**What to work on**
Pull out of the data below the stretch of lines bounded by the one containing "def NetSt.setTemplate (n" and the one containing "(List.range 12).foldl (fun", both bounds included, unchanged.

**Raw data**
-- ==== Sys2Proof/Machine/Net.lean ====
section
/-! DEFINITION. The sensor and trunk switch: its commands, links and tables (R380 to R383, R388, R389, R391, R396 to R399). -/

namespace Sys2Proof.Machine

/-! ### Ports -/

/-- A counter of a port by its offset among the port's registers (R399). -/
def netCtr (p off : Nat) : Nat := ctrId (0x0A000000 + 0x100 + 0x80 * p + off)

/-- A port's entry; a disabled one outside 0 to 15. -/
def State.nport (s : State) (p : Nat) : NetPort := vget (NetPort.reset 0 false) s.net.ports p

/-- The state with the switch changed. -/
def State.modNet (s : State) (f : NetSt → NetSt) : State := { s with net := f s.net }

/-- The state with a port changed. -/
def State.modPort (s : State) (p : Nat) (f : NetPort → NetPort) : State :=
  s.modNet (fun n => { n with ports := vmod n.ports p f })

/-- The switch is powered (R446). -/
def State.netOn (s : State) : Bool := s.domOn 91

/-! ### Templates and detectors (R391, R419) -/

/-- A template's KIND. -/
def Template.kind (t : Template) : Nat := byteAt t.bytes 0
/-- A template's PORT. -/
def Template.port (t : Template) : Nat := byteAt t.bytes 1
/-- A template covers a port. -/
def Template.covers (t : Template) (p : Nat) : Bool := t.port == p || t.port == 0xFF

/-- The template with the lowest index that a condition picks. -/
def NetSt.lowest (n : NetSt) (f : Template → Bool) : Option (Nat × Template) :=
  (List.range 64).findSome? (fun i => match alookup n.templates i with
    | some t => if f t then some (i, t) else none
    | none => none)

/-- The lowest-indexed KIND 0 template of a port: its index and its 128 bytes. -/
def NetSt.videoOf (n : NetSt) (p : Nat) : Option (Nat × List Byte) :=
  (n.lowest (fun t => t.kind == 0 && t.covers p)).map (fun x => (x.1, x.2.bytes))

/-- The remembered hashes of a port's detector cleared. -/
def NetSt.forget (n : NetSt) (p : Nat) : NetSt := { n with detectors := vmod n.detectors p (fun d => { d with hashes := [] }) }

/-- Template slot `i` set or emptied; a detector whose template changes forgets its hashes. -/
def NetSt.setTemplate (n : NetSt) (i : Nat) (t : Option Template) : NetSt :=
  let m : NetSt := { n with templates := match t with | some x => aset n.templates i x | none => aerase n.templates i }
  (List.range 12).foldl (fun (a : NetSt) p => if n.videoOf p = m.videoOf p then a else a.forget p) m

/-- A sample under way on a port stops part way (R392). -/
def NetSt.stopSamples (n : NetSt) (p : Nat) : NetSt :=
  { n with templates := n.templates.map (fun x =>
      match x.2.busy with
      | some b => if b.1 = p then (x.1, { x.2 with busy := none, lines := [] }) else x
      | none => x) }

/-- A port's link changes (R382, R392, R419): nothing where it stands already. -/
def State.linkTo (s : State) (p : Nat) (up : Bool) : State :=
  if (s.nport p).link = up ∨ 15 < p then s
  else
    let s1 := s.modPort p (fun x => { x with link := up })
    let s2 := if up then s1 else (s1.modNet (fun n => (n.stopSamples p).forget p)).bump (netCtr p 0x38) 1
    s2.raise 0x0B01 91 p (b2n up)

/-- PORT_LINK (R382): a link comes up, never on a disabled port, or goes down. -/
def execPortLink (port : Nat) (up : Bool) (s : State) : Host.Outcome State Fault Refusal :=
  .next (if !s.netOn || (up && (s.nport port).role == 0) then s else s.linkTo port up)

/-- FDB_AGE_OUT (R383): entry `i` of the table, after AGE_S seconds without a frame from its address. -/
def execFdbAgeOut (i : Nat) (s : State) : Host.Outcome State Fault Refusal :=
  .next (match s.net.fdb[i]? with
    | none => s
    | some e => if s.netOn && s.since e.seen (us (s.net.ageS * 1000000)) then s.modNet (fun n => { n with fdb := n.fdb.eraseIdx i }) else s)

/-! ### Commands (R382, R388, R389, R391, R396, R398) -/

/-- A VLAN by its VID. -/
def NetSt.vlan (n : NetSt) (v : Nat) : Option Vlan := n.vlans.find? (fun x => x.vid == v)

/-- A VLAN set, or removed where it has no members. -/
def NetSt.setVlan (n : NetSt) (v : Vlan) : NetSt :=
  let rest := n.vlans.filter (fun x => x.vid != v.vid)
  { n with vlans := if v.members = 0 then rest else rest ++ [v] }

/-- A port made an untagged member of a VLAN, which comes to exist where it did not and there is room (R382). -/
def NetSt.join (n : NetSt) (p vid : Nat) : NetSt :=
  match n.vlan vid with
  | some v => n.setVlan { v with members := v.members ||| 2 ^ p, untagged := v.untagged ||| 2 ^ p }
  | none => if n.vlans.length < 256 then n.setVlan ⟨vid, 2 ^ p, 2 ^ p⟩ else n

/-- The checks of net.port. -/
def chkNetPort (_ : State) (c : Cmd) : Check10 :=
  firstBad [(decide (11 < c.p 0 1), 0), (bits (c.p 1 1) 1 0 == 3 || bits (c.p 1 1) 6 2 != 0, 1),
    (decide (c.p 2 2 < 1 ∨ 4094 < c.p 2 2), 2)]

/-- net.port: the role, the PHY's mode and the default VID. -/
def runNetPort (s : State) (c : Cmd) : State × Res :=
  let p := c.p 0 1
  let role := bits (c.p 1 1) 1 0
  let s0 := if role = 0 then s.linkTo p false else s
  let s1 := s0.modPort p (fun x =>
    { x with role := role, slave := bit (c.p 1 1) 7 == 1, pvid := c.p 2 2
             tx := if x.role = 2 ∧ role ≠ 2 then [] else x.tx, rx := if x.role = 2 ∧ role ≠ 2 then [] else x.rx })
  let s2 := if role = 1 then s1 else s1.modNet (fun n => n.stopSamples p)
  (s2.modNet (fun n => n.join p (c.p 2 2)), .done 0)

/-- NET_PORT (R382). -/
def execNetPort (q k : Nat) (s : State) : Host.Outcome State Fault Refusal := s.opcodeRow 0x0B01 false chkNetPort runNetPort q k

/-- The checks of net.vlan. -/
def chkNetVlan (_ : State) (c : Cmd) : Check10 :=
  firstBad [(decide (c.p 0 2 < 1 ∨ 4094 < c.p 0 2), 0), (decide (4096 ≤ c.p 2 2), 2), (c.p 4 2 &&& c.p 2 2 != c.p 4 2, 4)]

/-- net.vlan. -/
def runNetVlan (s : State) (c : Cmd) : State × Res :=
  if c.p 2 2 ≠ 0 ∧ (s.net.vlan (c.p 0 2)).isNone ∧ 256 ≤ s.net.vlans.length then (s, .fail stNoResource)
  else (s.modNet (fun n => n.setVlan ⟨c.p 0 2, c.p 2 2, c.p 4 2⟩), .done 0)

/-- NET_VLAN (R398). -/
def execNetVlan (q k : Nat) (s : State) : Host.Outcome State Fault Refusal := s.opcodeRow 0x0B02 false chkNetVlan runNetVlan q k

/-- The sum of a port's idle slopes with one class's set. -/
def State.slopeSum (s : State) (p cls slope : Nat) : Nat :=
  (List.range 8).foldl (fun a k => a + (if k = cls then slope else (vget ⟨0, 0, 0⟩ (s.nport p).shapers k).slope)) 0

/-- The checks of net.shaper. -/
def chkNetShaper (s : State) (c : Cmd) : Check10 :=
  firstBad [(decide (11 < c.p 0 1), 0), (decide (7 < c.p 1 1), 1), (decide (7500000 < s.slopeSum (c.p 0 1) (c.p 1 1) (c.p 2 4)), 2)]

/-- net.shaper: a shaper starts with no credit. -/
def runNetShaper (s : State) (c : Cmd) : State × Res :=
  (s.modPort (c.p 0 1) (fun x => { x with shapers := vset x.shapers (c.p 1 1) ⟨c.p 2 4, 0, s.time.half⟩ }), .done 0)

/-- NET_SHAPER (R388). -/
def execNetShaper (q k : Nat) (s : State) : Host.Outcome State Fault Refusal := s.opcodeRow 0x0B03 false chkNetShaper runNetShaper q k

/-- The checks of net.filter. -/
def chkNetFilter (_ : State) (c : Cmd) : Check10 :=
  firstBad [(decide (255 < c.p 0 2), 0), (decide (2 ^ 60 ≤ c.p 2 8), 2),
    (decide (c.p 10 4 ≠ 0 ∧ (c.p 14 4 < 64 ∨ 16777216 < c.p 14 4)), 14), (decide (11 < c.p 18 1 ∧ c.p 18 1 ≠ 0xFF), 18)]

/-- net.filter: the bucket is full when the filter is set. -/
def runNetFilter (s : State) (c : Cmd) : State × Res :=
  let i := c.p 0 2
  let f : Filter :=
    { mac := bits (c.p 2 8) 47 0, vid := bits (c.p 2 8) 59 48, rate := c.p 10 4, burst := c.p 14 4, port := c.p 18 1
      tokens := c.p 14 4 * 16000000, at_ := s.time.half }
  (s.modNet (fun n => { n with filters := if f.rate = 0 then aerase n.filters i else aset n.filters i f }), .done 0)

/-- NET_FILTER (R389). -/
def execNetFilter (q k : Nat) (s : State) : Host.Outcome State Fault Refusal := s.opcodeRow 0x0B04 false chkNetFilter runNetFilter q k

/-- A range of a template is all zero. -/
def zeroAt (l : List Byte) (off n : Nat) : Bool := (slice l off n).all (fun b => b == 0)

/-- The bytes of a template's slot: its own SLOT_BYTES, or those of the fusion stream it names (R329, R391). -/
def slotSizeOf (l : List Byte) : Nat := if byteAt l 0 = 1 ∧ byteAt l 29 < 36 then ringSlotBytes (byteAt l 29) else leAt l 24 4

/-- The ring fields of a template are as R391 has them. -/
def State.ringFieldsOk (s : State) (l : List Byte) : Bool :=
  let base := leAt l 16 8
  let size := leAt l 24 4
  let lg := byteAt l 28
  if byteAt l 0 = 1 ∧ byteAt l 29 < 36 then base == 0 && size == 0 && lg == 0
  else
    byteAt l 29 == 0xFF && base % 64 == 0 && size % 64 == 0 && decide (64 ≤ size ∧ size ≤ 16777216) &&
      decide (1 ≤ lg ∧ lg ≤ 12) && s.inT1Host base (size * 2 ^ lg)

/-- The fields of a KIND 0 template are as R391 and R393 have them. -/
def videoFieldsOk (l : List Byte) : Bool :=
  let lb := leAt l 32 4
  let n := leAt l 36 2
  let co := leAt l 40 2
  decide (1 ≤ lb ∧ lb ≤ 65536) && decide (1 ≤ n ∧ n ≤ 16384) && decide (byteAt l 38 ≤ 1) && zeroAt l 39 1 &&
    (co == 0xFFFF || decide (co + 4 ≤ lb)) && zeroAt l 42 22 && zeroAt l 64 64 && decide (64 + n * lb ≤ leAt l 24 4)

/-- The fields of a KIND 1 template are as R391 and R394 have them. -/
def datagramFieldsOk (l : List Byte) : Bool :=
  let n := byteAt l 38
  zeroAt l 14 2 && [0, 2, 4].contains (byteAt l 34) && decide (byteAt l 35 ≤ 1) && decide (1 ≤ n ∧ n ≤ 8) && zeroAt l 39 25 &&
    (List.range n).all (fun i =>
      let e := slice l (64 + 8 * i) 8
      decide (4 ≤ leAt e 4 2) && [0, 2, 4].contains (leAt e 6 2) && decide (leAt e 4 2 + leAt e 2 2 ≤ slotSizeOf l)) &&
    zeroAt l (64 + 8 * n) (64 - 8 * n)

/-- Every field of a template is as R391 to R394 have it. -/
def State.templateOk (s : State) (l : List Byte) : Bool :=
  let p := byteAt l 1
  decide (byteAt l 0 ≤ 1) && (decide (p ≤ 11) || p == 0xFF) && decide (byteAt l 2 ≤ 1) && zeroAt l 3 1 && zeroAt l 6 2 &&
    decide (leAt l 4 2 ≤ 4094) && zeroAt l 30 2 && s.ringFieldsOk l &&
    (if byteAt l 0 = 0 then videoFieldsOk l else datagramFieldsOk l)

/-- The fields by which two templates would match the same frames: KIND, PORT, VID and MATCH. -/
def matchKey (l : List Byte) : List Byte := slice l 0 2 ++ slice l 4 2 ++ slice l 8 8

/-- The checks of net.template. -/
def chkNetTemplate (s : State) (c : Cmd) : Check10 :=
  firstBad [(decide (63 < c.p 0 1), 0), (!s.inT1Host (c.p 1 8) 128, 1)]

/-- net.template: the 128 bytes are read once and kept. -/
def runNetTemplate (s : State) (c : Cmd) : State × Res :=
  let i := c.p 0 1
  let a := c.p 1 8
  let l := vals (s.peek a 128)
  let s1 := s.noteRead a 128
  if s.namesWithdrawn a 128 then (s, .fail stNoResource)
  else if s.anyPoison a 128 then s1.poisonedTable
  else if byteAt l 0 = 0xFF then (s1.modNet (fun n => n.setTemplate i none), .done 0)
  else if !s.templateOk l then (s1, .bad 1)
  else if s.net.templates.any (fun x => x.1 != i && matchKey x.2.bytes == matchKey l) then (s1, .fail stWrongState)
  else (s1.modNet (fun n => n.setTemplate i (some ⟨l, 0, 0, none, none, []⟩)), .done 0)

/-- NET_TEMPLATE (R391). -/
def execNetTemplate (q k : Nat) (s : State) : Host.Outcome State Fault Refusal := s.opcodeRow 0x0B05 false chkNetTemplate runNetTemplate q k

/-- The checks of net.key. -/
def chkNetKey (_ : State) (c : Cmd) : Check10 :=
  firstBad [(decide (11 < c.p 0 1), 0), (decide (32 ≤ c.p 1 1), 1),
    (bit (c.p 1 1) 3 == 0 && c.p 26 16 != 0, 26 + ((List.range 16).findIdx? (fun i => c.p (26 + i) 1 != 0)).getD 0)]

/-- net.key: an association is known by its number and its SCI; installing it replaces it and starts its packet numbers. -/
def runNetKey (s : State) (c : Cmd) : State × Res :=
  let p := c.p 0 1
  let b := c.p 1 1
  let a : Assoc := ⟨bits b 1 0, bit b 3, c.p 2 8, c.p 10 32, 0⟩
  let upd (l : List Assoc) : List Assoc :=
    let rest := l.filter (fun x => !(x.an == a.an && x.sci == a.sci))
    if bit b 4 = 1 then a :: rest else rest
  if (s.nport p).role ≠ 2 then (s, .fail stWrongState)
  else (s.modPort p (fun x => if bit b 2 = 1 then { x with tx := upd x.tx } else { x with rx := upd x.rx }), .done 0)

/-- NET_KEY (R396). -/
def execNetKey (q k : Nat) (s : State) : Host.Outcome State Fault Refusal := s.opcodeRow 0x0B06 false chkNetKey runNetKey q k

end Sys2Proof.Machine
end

**Task answer**
def NetSt.setTemplate (n : NetSt) (i : Nat) (t : Option Template) : NetSt :=
  let m : NetSt := { n with templates := match t with | some x => aset n.templates i x | none => aerase n.templates i }
  (List.range 12).foldl (fun (a : NetSt) p => if n.videoOf p = m.videoOf p then a else a.forget p) m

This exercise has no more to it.